An Explosion Waiting to Happen

To say I could see it coming would be a lie, but neither does it surprise me. Today while walking to my house I heard an explosion. It shook the neighbourhood and left me feeling very uneasy. As I continued on to find a rickshaw to take me here I saw a crowd around the welding shop. I didn't need to ask what had happened, I knew that a spark had ignited one of the many barrels of fuel littering the shop and had exploded. I discovered that two people had been inside the shop and there was a great deal of blood outside the entrance.

The background. This shop was a talking point among foreigners I have worked with at Taize. It clearly demonstrated the lack of safety precautions or foresight involved with such a dangerous profession. It was a welding shop, and I see many like it. There are large barrels of fuel sitting beside hot machinery. Noone wears eye protection and often the welding is done outside on the street, creating not only a hazard for employees but also for those of us walking by. Many time I have heard, "This would never be acceptable in...!" whichever country they were from. The pain and loss that will result from this occupational "accident" are unknown to me. Did anyone die? Will they be able to work in the future or be handicapped? Will anything change? One thing I do know is that this brought to mind an idea of poverty and riches I have not put much thought into before.

We in the rich world are constantly decrying the poverty that is caused by sweatshops. Large corporations paying very little to make a profit. Bangladesh is a country with many sweatshops, and I have had brief opportunities to peek inside some. Then I walk down the streets and through the slums, and I wonder what the fuss is about? We are projecting our desire for riches and wealth onto others and forcing them into poverty, yes that is true. But when we decry the situation of the sweatshops, what should our focus be? I am in favour of what some people would call sweatshops! I do not consider them sweatshops, I consider them factories; these are well lit, relatively safe environments where women are paid less than a dollar a day to work. This sounds terrible, and I do not disagree entirely, but what these women have is safety.

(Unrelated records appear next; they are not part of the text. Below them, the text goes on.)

-- ==== Sys2Proof/Machine/Core.lean ====
section
/-! DEFINITION. The machine as the host reads it. -/

/-- The GV-90 package. -/
def Sys2Proof.core : Host.Core :=
  { State := Sys2Proof.Machine.State, Fault := Sys2Proof.Machine.Fault,
    Refusal := Sys2Proof.Machine.Refusal, step := Sys2Proof.Machine.step,
    reset := Sys2Proof.Machine.State.reset }
end

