-- ==== Sys2Proof/Safety.lean ====
section
/-! DEFINITION. What a safe run is, and the terms in which claims say what an instruction leaves unchanged. -/

namespace Sys2Proof.Machine

/-- The state after n steps, when none of them stops. -/
def runs : Nat → State → Option State
  | 0, s => some s
  | n + 1, s =>
    match step s with
    | .next t => runs n t
    | _ => none

/-- A run of n steps is safe when it stops at no fault and no refusal. -/
def SafeRun (n : Nat) (s : State) : Prop := (runs n s).isSome = true

/-! ## Frames -/

/-- A cane without its PC and without what the pipes and waits keep for it: what remains is its registers, its
stack, its masks, its accumulators of outstanding work and its trap and routine state. -/
def Cane.atRest (c : Cane) : Cane :=
  { c with pc := 0, wait := .none, pipe := none, stage := 0, stageArg := 0, claim := none, supArg := [], answer := none,
           parkLeaf := none, saccSeen := none, entered := 0, denied := [], readyAt := 0, aged := false, sinceSwitch := 0, passBreak := false, passBkpt := false,
           passWatch := false, noted := false, lastPc := 0, lastStop := false }

/-- Every byte of memory reads as before: at the home, at each die's L2, in each workgroup's scratch, in each core's
FIFO banks. -/
structure SameBytes (s t : State) : Prop where
  home : ∀ a, t.homeByte a = s.homeByte a
  copies : ∀ d a, t.dieByte d a = s.dieByte d a
  poison : t.poison = s.poison
  scratch : t.workgroups = s.workgroups
  fifo : ∀ i, (t.core i).fifo = (s.core i).fifo
  flights : t.flights = s.flights

/-- Only the issuing cane, and the slot counters and the clock of its cluster, may have changed (R145, R354). -/
structure OnlyCane (s t : State) : Prop where
  rest : t = { s with cur := t.cur, cores := t.cores, clusters := t.clusters }
  cores : ∀ i, ∃ p, t.core i = { s.core i with perf := p }
  clusters : ∀ k, ∃ n, t.cluster k = { s.cluster k with cycle := n }
  bytes : SameBytes s t

/-- The issuing instruction has completed and the cane goes on at a PC. A switch marker (R28) takes its pipe, and the
cane waits for its outstanding results. -/
structure GoneTo (m : Marks) (pc : Dword) (s t : State) : Prop where
  pc : t.cur.pc = pc
  pipe : t.cur.pipe = if m.s then none else s.cur.pipe
  wait : t.cur.wait = if m.s = true ∧ t.cur.outstanding ≠ 0 then .results else .none

/-- The slots of an instruction (R145): its cluster's clock has moved on by n cycles, no other has. -/
def TookCycles (n : Nat) (s t : State) : Prop :=
  ∀ k, (t.cluster k).cycle = (s.cluster k).cycle + if k = clusterOfCore s.cur.core then n else 0

/-- The cycles of an element-wise instruction (R145, R148). -/
def vecCycles (u : Bool) (mk : Mask) (elems : List (List Nat)) : Nat :=
  (if u then 1 else passCount mk) * elems.length
    + (elems.map fun regs => (if u then 1 else passCount mk) * bankExtra regs).sum

/-- None of the checks of an instruction fails, and none of the registers that it reads in the lanes of mk is
poisoned (R53, R209). -/
structure Ready (s : State) (mk : Mask) (regs : List Nat) (checks : List (Bool × Cause)) : Prop where
  checks : ∀ x ∈ checks, x.1 = false
  clean : s.cur.poisonedRow mk regs = none

end Sys2Proof.Machine
end

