-- ==== Sys2Proof/Certificates/Slice0/Obligations.lean ====
section
/-! DEFINITION. The statements for the provers, by family of the opcode table; each docstring names the rules of spec/
that it formalises. -/

/-! ## Shapes of statements -/

namespace Sys2Proof.Claims

open Sys2Proof.Machine

/-- The instruction completes: it answers a next state in which the issuing cane holds what c holds, PC is pc, n cycles
of the cane's cluster have passed, and nothing else of the package has changed. -/
def Completes (i : Instr) (m : Marks) (s : State) (pc : Dword) (n : Nat) (c : Cane) : Prop :=
  ∃ t, exec i s = .next t ∧ OnlyCane s t ∧ GoneTo m pc s t ∧ TookCycles n s t ∧ t.cur.atRest = c.atRest

/-- The instruction has no effect but to trap with a cause (R33), in one pass. -/
def Traps (i : Instr) (s : State) (c : Cause) : Prop := exec i s = .next (s.raise c)

/-- R125: the value of SYS.ESTAT that trap entry writes: CAUSE, EPRIV, HLVL (kept), INH, LEN and DEPTH. -/
def trapStatus (s : State) (cause : Cause) : Word :=
  BitVec.ofNat 32 (cause.code + s.cur.priv * 2 ^ 8 + bitsAt s.cur.estat 10 2 * 2 ^ 10 + 2 ^ 12
    + (if s.iss.parcels = 1 then 0 else if s.iss.parcels = 2 then 1 else 2) * 2 ^ 13 + s.cur.stack.length * 2 ^ 16)

/-- R124: the cane of s has entered its handler in t: SYS.EPC, SYS.ESTAT, SYS.EARG and SYS.EMASK are written, the level
becomes HLVL and PC becomes SYS.TVEC; no other register, no byte of memory and nothing else of the package changes. -/
structure InHandler (s t : State) (cause : Cause) (arg : Word) : Prop where
  only : OnlyCane s t
  pc : t.cur.pc = s.cur.tvec
  regs : t.cur.atRest = { s.cur with epc := s.iss.addr, estat := trapStatus s cause, earg := arg, emask := s.cur.recon,
                                     priv := bitsAt s.cur.estat 10 2 }.atRest

/-- The instruction takes an exception into the cane's handler. -/
def EntersHandler (i : Instr) (s : State) (cause : Cause) (arg : Word) : Prop :=
  ∃ t, exec i s = .next t ∧ InHandler s t cause arg

end Sys2Proof.Claims

open Sys2Proof Sys2Proof.Machine Sys2Proof.Claims

/-! ## Control (R115 to R127) -/

/-- R116, R117: NOP changes PC alone; MODE and MODER write the whole of MODE, or trap ILLEGAL_MODE when the value has a
bit above 27. Where no lane is left MODER reads lane 0 (the model's choice, log entry 67). -/
def Obligations.NopAndModeComplete : Prop :=
  ∀ (m : Marks) (s : State),
    Completes (.nop m) m s s.fall 1 s.cur
    ∧ (∀ i : BitVec 14, if (s.imm i).extractLsb' 28 36 = 0#36 then
        Completes (.mode m i) m s s.fall 1 { s.cur with mode := (s.imm i).extractLsb' 0 32 }
      else Traps (.mode m i) s .illegalMode)
    ∧ (∀ a : BitVec 7, Ready s (operandLanes true s.cur.unguarded) [a.toNat] [s.cur.beyond [a.toNat]] →
        if (s.cur.uread a.toNat).extractLsb' 28 4 = 0#4 then
          Completes (.moder m a) m s s.fall 1 { s.cur with mode := s.cur.uread a.toNat }
        else Traps (.moder m a) s .illegalMode)

/-- R119, R120: JOIN pushes its entry, or traps DIVERGE_DEPTH on a full stack and pushes nothing. BRA falls through when no
lane takes it, jumps when all do or the target is the next instruction, and otherwise splits recon: the path at the lower
address runs and the other waits in a PENDING entry. -/
def Obligations.JoinAndBraSplit : Prop :=
  ∀ (m : Marks) (j : BitVec 21) (s : State),
    let t := s.cur.unguarded &&& s.cur.guardMask
    let n := s.cur.unguarded &&& ~~~s.cur.guardMask
    let tgt := s.iss.addr + j.signExtend 64
    (if s.cur.stack.length < 16 then
        Completes (.join m j) m s s.fall 1
          { s.cur with stack := ⟨.join, s.iss.addr + j.signExtend 64, s.cur.recon⟩ :: s.cur.stack }
      else Traps (.join m j) s .divergeDepth)
    ∧ if t = 0#32 then Completes (.bra m j) m s s.fall 1 s.cur
      else if n = 0#32 ∨ tgt = s.fall then Completes (.bra m j) m s tgt 1 s.cur
      else if 16 ≤ s.cur.stack.length then Traps (.bra m j) s .divergeDepth
      else if tgt.toNat < s.fall.toNat then
        Completes (.bra m j) m s tgt 1 { s.cur with stack := ⟨.pending, s.fall, n⟩ :: s.cur.stack, recon := t }
      else Completes (.bra m j) m s s.fall 1 { s.cur with stack := ⟨.pending, tgt, t⟩ :: s.cur.stack, recon := n }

Large factories have unions, large factories have the worker base to look out for each other. Small shops, paying slightly more, have nothing. These shops are accidents waiting to happen. The concept of workplace safety is foreign in this country, but something in the sweatshops is better than nothing on the streets. Perhaps working for a shop on the street, you will make a little bit more money. You will be richer than those poor folks in the sweatshops... that is until you are nearly killed or even die in an "accident" which is by no means an accident it is an explosion waiting to happen.

I hope this invites you to think about what the poor need. Do they need money? Yes they need money for food and clothing. But what good does that extra money do them if they are dead? That is the unfortunate reality, and it doesn't happen everyday, but you never know when it will. Let us work together to develop safer, happier socities throughout the world.

Peace.
Steve.

1 comment:

Anonymous said...

My collegues and their local employer partners can work to get a young person a job so he can get out from a life he no longer wants. But what good will that do if his past won't let him go, or if his children and their mothers don't know him, or if he doesn't have the knowledge or experience or role models to be a good person, to be a man?

Maybe none....some youth get pulled back into gangs, or killed. But, we chose to do something, aware of the issues and looking for partners in community and in society and in faith groups and in families to guide/help/be there with people so they can make what they can from where they are and the choices of their past.

Its in those partnerships that I find most hope....I don't have to do everything and lots can be done with people.

But, it doesn't make it easier for someone to live...just less mind bogglingly depressing for us who look at what little we can see of the other's situations.